Input material Block Start

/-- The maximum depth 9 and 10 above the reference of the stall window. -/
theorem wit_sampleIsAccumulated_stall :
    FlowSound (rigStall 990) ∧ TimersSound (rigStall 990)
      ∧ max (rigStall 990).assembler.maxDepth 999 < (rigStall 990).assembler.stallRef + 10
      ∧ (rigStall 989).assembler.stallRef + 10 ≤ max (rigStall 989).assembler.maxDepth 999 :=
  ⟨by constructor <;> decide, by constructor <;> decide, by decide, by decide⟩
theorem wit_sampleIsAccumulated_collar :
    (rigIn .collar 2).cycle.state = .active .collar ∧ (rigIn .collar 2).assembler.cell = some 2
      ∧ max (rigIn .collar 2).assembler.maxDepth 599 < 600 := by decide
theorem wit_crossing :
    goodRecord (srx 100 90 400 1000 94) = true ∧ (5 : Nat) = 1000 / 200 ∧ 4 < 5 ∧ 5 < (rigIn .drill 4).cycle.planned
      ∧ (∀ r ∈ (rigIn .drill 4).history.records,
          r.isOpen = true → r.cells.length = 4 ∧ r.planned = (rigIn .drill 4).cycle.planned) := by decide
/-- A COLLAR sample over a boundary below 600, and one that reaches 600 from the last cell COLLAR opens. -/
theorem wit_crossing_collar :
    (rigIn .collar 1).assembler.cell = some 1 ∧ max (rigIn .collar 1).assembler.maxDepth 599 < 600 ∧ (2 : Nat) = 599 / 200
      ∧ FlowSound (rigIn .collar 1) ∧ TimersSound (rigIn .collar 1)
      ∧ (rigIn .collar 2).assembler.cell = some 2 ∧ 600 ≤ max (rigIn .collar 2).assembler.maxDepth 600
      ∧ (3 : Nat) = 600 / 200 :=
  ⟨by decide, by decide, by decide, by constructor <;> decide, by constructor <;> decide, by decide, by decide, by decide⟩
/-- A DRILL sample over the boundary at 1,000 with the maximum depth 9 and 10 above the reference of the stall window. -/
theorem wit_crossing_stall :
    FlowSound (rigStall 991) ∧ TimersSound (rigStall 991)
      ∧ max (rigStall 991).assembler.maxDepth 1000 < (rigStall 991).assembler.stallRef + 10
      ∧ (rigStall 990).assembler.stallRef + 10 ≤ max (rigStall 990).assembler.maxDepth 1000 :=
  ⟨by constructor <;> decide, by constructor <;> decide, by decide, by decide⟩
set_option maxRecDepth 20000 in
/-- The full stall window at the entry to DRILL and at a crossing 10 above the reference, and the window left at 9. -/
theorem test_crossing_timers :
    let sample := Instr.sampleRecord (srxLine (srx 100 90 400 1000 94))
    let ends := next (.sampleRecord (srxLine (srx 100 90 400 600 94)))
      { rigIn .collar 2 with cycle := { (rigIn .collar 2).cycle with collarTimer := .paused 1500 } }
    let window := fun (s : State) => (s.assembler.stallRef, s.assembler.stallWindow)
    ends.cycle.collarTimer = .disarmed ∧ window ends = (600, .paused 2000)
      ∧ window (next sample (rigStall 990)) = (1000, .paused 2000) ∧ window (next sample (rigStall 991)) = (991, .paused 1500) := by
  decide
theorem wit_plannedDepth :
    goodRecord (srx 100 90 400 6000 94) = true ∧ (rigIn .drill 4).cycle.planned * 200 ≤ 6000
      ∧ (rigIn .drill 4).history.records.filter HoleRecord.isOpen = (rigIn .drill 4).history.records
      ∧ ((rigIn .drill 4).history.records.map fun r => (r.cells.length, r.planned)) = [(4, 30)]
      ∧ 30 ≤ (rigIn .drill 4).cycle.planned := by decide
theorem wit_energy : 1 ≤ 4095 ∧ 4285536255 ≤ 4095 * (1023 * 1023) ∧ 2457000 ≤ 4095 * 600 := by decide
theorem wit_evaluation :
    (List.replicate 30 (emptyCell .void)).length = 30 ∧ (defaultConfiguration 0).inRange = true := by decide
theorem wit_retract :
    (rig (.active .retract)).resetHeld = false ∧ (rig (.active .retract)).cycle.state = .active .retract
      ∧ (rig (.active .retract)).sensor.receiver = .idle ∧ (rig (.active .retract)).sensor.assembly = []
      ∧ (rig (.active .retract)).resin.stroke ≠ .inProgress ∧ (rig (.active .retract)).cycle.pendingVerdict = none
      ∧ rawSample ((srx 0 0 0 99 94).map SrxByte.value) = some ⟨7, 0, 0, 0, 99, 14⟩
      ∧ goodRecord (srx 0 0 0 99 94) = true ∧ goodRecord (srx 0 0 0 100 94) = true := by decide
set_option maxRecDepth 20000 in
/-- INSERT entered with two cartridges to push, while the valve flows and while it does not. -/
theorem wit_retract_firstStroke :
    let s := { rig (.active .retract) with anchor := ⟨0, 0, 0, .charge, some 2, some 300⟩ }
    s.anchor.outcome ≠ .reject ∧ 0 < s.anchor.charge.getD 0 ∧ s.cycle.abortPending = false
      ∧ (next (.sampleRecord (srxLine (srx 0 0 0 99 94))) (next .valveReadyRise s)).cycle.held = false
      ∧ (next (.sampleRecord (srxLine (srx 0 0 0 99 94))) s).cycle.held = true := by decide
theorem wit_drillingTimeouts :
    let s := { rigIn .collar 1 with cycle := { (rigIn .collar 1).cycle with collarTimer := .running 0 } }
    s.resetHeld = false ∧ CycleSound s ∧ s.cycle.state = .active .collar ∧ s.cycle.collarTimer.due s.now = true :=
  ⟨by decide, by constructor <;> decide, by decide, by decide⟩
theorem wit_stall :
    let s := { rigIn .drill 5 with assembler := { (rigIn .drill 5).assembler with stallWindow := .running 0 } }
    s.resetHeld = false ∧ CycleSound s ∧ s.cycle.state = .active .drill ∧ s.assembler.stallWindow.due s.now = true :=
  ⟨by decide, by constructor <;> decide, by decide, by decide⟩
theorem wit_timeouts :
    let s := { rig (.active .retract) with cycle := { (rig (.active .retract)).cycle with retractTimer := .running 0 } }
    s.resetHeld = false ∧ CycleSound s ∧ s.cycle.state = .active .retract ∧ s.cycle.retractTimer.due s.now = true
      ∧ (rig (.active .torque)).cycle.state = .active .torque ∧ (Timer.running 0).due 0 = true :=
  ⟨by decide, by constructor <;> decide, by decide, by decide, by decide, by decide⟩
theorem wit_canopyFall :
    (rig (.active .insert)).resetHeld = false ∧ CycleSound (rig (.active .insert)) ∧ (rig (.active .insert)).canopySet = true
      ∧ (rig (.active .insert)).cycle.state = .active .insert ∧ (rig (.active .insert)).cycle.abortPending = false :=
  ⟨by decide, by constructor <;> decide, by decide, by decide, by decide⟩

Input material Block End

What lines in the material above contain the word "anchor"? Copy them out.

    let s := { rig (.active .retract) with anchor := ⟨0, 0, 0, .charge, some 2, some 300⟩ }
    s.anchor.outcome ≠ .reject ∧ 0 < s.anchor.charge.getD 0 ∧ s.cycle.abortPending = false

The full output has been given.